Seyi was back to square one. With nothing going, and having worked in construction during his university years, Seyi went back to manual labor. He took this time to hone his crafting skills, putting meticulous care into even the smallest tasks. In the meantime, he continued to build his portfolio with CAD drafts, and sketches for products dreamt up when not on a job.

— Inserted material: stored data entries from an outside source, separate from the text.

/-- Settles O52: each error is one path of the body, which leaves the state alone. -/
theorem decompressEarlyErrorsInOrder : Obligations.DecompressEarlyErrorsInOrder := by
  unfold Obligations.DecompressEarlyErrorsInOrder
  intro s hf
  refine ⟨fun h => ?_, fun hsrc => ⟨fun h => ?_, fun hdst => ⟨fun h => ?_, fun htab h => ?_⟩⟩⟩
  · exact exec_of_commandBody (i := .decompress) hf (decompressBody_of_src_range h)
  · exact exec_of_commandBody (i := .decompress) hf (decompressBody_of_dst_range hsrc h)
  · exact exec_of_commandBody (i := .decompress) hf (decompressBody_of_no_table hsrc hdst h)
  · exact exec_of_commandBody (i := .decompress) hf (decompressBody_of_overflow hsrc hdst htab h)

/-- Settles O53: the path of the body for zero symbols comes before the source is read. -/
theorem decompressOfZeroSymbolsDoesNothing : Obligations.DecompressOfZeroSymbolsDoesNothing := by
  unfold Obligations.DecompressOfZeroSymbolsDoesNothing
  intro s hf hsrc hdst htab h
  exact exec_of_commandBody (i := .decompress) hf (decompressBody_of_zero hsrc hdst htab h)

/-! ### The bits of a code (00_scope.md R11) -/

@[simp] theorem length_codeSequence (c : Code) : (codeSequence c).length = c.len.toNat := by simp [codeSequence]

theorem codedStream_cons (t : Table Code) (x : Symbol) (xs : List Symbol) :
    codedStream t (x :: xs) = codeSequence (entry t x) ++ codedStream t xs := rfl

theorem codedStream_append (t : Table Code) (xs ys : List Symbol) :
    codedStream t (xs ++ ys) = codedStream t xs ++ codedStream t ys := List.flatMap_append

theorem codedStream_concat (t : Table Code) (xs : List Symbol) (x : Symbol) :
    codedStream t (xs ++ [x]) = codedStream t xs ++ codeSequence (entry t x) := by
  rw [codedStream_append, codedStream_cons]
  exact congrArg _ (List.append_nil _)

/-- A code that fits its length is read back from its bits. -/
theorem bitsValue_codeSequence {c : Code} (h : c.val.toNat < 2 ^ c.len.toNat) :
    bitsValue (codeSequence c) = c.val.toNat := by
  rw [← codeBits_eq_codeSequence, codeBits, bitsValue_bitsMsb h]

/-- A code with the length and the value of a bit sequence denotes that sequence. -/
theorem codeSequence_eq_of_value {c : Code} {l : List Bool} (hl : c.len.toNat = l.length)
    (hv : c.val.toNat = bitsValue l) : codeSequence c = l := by
  rw [← codeBits_eq_codeSequence, codeBits, hl, hv, bitsMsb_bitsValue]

/-- The code of `x` is a code, fits its length, and begins the bits: the unpacker can match it there. -/
structure CodeBegins (t : Table Code) (x : Symbol) (bits : List Bool) : Prop where
  coded : (entry t x).len ≠ 0
  fits : (entry t x).val.toNat < 2 ^ (entry t x).len.toNat
  front : codeSequence (entry t x) <+: bits

theorem not_codeBegins_nil (t : Table Code) (x : Symbol) : ¬ CodeBegins t x [] := by
  rintro ⟨hcoded, -, hfront⟩
  have hlen := congrArg List.length (List.prefix_nil.1 hfront)
  exact hcoded (BitVec.eq_of_toNat_eq (by simpa using hlen))

/-! ### One bit (45_bitstream_unpacker.md R240, R243) -/

/-- A match of a non-empty candidate is a symbol whose code is the candidate (45_bitstream_unpacker.md R243). -/
theorem codeSequence_of_codeMatch {t : Table Code} {cand : List Bool} {sym : Symbol} (hne : cand ≠ [])
    (h : codeMatch t cand.length (bitsValue cand) = some sym) :
    (entry t sym).len ≠ 0 ∧ codeSequence (entry t sym) = cand := by
  obtain ⟨hl, hv⟩ := codeMatch_some h
  refine ⟨fun h0 => hne (List.length_eq_zero_iff.1 ?_), codeSequence_eq_of_value hl hv⟩
  rw [← hl, h0]
  rfl

theorem codedStream_concat_of_codeMatch {t : Table Code} {cand : List Bool} {sym : Symbol} (hne : cand ≠ [])
    (h : codeMatch t cand.length (bitsValue cand) = some sym) (xs : List Symbol) :
    codedStream t (xs ++ [sym]) = codedStream t xs ++ cand := by
  rw [codedStream_concat, (codeSequence_of_codeMatch hne h).2]

/-- With no match a longer candidate still begins with no code. -/
theorem not_codeBegins_concat {t : Table Code} {cand : List Bool} {b : Bool} (h : ∀ x, ¬ CodeBegins t x cand)
    (hm : codeMatch t (cand ++ [b]).length (bitsValue (cand ++ [b])) = none) (x : Symbol) :
    ¬ CodeBegins t x (cand ++ [b]) := by
  rintro ⟨hcoded, hfits, hfront⟩
  rcases List.prefix_concat_iff.1 hfront with heq | hfront
  · exact codeMatch_none.1 hm x ⟨by rw [← heq, length_codeSequence], by rw [← heq, bitsValue_codeSequence hfits]⟩
  · exact h x ⟨hcoded, hfits, hfront⟩

/-- The unpacker after it has decoded the symbols `xs` and read the bits `cand` after their codes, which begin with no
code. -/
structure Unpacked (t : Table Code) (m : Memory) (dst : Nat) (xs : List Symbol) (cand : List Bool) (u : Unpacker) :
    Prop where
  cl : u.cl = cand.length
  cv : u.cv = bitsValue cand
  used : u.used = (codedStream t xs).length + cand.length
  count : u.count = xs.length
  out : WritesOnly m u.out dst xs.length
  bytes : ∀ (i : Nat) (h : i < xs.length), memGet u.out (dst + i) = some xs[i]
  coded : ∀ x ∈ xs, (entry t x).len ≠ 0
  unmatched : ∀ x, ¬ CodeBegins t x cand

theorem startUnpacker_unpacked (t : Table Code) (m : Memory) (dst : Nat) :
    Unpacked t m dst [] [] (startUnpacker m) where
  cl := rfl
  cv := rfl
  used := rfl
  count := rfl
  out := WritesOnly.refl m dst
  bytes _ h := nomatch h
  coded _ h := nomatch h
  unmatched := not_codeBegins_nil t

section
variable {t : Table Code} {m : Memory} {dst : Nat} {xs : List Symbol} {cand : List Bool} {u : Unpacker} {b : Bool}
  (h : Unpacked t m dst xs cand u)
include h

/-- The length and value that are looked up after one more bit are those of the longer candidate. -/
theorem Unpacked.codeMatch_eq : codeMatch t (u.cl + 1) (2 * u.cv + b.toNat) =
    codeMatch t (cand ++ [b]).length (bitsValue (cand ++ [b])) := by
  rw [h.cl, h.cv, bitsValue_concat, List.length_append, List.length_singleton]

theorem Unpacked.pushBit (hm : codeMatch t (cand ++ [b]).length (bitsValue (cand ++ [b])) = none) :
    Unpacked t m dst xs (cand ++ [b]) (pushBit u b) :=
  { h with
    cl := by rw [List.length_append, ← h.cl]; rfl
    cv := by rw [bitsValue_concat, ← h.cv]; rfl
    used := by rw [List.length_append, ← Nat.add_assoc, ← h.used]; rfl
    unmatched := not_codeBegins_concat h.unmatched hm }

/-- The byte of an emitted symbol comes right after those of the earlier ones. -/
theorem Unpacked.memGet_emit (sym : Symbol) (i : Nat) (hi : i < (xs ++ [sym]).length) :
    memGet (memSet u.out (dst + xs.length) sym) (dst + i) = some (xs ++ [sym])[i] := by
  by_cases hlast : i = xs.length
  · subst hlast
    simp
  · have hlt : i < xs.length := by simp at hi; omega
    rw [memGet_memSet_other _ _ (by omega), h.bytes i hlt, List.getElem_append_left hlt]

Project Chaboo and Tomita Designs
A few months down the road, Ken spearheaded Project Chaboo, a collaborative design project that brought together fifty artists who each reinterpreted a traditional Chabudai tea table (a collapsible short-legged table used in traditional Japanese homes). In need of a helping hand, Ken thought of Seyi. Even though the position was unpaid, Seyi jumped at the opportunity. Despite the lack of a paycheck, Seyi showed up early every day and worked hard. It was his first concrete experience in the design community and it left a lasting impression:
“Project Chaboo was my first real design project. At first I was just excited to design and build my own piece of furniture. The thing that stood out most was how the venture was designed in a way that managed to create a community around it. People were eager to jump on board and help out with the project. For me this feeling of teamwork outside of the traditional team setting was really fantastic. I often look to this experience to help inform some of the projects I have going today.”
During this time, Seyi became Ken’s right hand man, and gained valuable insight into the process of taking a concept and making it real. When Ken cofounded Grovemade a year and a half into his tenure, Seyi became an integral part of the new business.
Grovemade and Beyond
Throughout this frenzied period, Seyi began to think seriously about the prospect of continuing his education. It was something he’d considered in the past but those he went to for advice suggested that he focus on perfecting his skill set, that he should “take on his own master’s in life.” But his experience from the previous years said otherwise. His lack of a design degree had been a roadblock haunting him every step of the way. After several months of soul-searching and numerous discussions with his mentor Ken, he decided it was time to take that last lingering hurdle and return to school.
Seyi’s journey is one that exemplifies the potential of drive, of seeking one’s dreams no matter the number of setbacks. He has demonstrated that one is not defined by his background but by his willingness to pursue, his belief in his own ability. Seyi’s initiative and moxie are inspiration to us all, and we’re glad we got to be part of his journey.